Work order -
Looking at the listing, state how many of its lines contain the string "false". Write only the number.

Exercise input -
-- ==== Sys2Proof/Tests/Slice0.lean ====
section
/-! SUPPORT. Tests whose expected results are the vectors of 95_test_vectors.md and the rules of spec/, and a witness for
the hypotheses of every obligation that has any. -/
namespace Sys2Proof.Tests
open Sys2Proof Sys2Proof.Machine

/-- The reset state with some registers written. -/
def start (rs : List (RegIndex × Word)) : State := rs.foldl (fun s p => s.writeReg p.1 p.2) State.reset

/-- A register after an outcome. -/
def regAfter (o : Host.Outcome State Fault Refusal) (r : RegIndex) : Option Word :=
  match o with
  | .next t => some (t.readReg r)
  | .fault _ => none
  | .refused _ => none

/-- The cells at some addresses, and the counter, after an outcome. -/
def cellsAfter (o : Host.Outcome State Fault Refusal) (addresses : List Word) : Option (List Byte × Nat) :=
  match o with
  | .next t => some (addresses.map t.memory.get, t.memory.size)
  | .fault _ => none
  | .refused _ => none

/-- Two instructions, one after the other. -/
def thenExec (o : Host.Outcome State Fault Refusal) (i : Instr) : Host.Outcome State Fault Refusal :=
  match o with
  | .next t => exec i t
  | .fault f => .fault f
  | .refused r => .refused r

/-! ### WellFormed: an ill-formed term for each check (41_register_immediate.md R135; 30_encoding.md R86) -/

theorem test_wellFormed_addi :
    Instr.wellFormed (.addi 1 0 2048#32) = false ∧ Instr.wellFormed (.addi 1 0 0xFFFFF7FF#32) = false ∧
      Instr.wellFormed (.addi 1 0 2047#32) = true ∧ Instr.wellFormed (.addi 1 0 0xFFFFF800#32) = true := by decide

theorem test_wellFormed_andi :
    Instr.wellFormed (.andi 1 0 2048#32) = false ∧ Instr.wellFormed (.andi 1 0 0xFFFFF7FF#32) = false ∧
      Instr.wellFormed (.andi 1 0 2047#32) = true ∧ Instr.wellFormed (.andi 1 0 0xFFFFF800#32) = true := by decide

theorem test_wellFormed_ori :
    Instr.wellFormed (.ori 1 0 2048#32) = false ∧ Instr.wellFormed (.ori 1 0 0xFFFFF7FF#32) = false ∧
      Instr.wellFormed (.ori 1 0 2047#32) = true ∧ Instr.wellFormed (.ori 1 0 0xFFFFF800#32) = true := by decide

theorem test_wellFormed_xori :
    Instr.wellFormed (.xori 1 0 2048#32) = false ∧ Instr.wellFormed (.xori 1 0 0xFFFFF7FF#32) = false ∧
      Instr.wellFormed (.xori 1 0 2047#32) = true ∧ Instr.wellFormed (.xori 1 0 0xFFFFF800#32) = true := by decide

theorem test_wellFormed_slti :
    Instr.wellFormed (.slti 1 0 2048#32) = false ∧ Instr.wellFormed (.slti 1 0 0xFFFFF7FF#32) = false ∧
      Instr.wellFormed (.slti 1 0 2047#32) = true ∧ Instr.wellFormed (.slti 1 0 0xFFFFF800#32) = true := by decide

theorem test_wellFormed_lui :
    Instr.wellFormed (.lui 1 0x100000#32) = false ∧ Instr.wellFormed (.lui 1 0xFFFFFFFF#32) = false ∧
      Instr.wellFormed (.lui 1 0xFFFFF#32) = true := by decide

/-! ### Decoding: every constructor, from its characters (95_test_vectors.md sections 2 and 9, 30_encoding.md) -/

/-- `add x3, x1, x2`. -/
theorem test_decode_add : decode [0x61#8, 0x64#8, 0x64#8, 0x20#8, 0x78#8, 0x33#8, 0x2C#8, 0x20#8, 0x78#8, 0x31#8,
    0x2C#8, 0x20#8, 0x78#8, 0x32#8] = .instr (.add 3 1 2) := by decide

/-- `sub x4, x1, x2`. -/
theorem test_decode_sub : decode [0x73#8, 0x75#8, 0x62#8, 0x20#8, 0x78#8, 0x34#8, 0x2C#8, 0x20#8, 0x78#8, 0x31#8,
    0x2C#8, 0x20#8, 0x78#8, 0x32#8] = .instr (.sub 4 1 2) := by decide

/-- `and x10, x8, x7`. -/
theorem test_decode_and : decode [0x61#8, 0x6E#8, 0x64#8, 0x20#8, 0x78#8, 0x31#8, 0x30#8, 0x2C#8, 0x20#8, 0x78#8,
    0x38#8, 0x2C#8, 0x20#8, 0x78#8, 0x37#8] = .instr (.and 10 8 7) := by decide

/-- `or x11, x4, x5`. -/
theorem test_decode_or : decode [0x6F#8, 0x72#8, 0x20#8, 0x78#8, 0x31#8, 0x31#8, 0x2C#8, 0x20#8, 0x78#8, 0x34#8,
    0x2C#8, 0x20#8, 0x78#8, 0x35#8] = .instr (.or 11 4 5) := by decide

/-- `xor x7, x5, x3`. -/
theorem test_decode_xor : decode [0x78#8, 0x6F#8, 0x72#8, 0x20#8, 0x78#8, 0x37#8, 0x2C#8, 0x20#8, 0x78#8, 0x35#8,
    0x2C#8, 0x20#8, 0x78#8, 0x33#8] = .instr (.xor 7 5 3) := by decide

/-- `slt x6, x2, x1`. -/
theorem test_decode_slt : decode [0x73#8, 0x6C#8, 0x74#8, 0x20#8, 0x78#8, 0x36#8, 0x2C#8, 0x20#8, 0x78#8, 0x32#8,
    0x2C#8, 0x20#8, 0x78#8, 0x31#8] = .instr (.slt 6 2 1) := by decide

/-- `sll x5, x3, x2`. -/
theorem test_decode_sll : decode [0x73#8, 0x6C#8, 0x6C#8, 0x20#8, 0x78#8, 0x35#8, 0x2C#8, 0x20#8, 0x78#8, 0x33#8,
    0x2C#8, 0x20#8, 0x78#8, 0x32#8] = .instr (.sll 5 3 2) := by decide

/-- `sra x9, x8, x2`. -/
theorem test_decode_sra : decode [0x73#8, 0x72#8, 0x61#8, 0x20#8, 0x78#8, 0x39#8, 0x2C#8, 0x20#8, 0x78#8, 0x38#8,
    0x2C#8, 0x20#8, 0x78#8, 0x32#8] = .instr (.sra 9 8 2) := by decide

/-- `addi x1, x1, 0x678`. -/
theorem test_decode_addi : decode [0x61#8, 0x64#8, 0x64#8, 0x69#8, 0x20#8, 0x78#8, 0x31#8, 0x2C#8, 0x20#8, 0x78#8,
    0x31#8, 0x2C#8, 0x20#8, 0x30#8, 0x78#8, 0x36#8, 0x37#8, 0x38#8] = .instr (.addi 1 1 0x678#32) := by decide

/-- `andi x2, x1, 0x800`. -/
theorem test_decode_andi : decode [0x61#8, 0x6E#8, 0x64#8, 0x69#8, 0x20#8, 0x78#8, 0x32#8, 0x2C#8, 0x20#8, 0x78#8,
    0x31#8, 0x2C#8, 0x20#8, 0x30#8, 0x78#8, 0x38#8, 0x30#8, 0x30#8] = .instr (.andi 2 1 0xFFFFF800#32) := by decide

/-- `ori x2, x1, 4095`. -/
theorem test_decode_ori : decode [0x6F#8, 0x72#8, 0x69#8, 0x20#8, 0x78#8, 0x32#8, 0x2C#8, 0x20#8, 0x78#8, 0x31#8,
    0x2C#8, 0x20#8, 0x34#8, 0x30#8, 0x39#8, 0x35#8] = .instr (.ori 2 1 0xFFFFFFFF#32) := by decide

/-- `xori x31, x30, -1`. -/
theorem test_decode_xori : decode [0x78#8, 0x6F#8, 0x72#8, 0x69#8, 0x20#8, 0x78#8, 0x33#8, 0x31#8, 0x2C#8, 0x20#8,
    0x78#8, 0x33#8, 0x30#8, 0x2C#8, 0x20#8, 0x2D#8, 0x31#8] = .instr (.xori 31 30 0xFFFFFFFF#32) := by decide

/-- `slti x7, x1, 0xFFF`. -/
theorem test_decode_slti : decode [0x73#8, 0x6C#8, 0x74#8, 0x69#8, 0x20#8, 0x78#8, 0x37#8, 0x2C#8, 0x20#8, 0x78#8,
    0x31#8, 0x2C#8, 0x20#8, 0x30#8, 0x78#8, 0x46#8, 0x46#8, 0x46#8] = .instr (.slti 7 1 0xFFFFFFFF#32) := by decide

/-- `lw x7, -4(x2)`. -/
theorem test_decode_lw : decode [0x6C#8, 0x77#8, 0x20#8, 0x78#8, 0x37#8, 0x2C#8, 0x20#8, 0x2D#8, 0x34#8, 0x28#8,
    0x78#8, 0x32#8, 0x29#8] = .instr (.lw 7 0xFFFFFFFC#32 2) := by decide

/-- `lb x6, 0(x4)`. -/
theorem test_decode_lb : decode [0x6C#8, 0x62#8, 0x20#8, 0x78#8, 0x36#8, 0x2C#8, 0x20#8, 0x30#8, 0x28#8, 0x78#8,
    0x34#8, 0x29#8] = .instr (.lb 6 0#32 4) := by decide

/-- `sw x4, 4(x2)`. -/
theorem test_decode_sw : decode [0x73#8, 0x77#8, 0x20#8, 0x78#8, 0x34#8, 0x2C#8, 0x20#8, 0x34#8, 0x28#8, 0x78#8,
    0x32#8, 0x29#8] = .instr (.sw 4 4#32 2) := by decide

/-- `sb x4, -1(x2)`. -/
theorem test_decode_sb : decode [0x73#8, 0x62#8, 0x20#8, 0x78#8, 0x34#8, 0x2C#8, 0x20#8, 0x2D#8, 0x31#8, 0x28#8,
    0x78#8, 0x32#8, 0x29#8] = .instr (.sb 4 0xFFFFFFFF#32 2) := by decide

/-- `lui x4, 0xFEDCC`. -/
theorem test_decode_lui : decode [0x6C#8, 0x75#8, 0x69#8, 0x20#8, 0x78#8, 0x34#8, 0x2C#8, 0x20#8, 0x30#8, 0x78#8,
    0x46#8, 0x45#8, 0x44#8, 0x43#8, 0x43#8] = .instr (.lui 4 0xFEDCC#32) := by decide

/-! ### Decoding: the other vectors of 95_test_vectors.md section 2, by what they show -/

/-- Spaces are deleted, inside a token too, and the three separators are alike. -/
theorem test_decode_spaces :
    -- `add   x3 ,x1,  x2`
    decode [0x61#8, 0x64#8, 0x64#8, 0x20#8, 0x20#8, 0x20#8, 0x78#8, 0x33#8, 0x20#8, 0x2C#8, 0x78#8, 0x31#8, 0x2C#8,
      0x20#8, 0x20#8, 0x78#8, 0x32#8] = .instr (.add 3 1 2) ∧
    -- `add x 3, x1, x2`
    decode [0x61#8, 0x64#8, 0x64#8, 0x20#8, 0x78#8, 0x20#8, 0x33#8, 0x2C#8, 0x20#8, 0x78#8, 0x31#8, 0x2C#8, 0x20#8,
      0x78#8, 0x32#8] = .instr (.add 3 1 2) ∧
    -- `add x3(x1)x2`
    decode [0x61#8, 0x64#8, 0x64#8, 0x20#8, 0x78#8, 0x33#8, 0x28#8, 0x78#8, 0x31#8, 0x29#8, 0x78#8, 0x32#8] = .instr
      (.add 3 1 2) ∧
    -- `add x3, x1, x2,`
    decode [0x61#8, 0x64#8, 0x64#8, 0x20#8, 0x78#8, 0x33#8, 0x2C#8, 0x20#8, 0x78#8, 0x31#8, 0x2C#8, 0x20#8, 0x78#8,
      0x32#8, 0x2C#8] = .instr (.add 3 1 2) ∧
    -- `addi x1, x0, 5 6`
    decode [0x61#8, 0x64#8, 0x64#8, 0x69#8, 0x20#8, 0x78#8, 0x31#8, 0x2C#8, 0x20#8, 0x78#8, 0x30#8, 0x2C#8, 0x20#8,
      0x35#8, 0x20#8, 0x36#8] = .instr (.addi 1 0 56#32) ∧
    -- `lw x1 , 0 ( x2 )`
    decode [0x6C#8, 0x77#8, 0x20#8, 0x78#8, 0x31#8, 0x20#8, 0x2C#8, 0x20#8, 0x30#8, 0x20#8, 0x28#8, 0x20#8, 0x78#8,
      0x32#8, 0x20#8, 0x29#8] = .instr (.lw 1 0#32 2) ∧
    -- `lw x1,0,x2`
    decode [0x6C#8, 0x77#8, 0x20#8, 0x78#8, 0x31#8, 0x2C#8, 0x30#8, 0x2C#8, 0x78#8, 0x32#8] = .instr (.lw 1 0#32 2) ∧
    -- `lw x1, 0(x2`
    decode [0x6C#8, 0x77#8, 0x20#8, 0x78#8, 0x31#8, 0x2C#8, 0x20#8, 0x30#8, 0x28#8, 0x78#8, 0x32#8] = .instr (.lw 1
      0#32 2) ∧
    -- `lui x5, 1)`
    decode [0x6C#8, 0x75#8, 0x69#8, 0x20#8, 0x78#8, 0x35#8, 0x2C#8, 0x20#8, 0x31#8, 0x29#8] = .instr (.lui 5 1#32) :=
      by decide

Reply -
6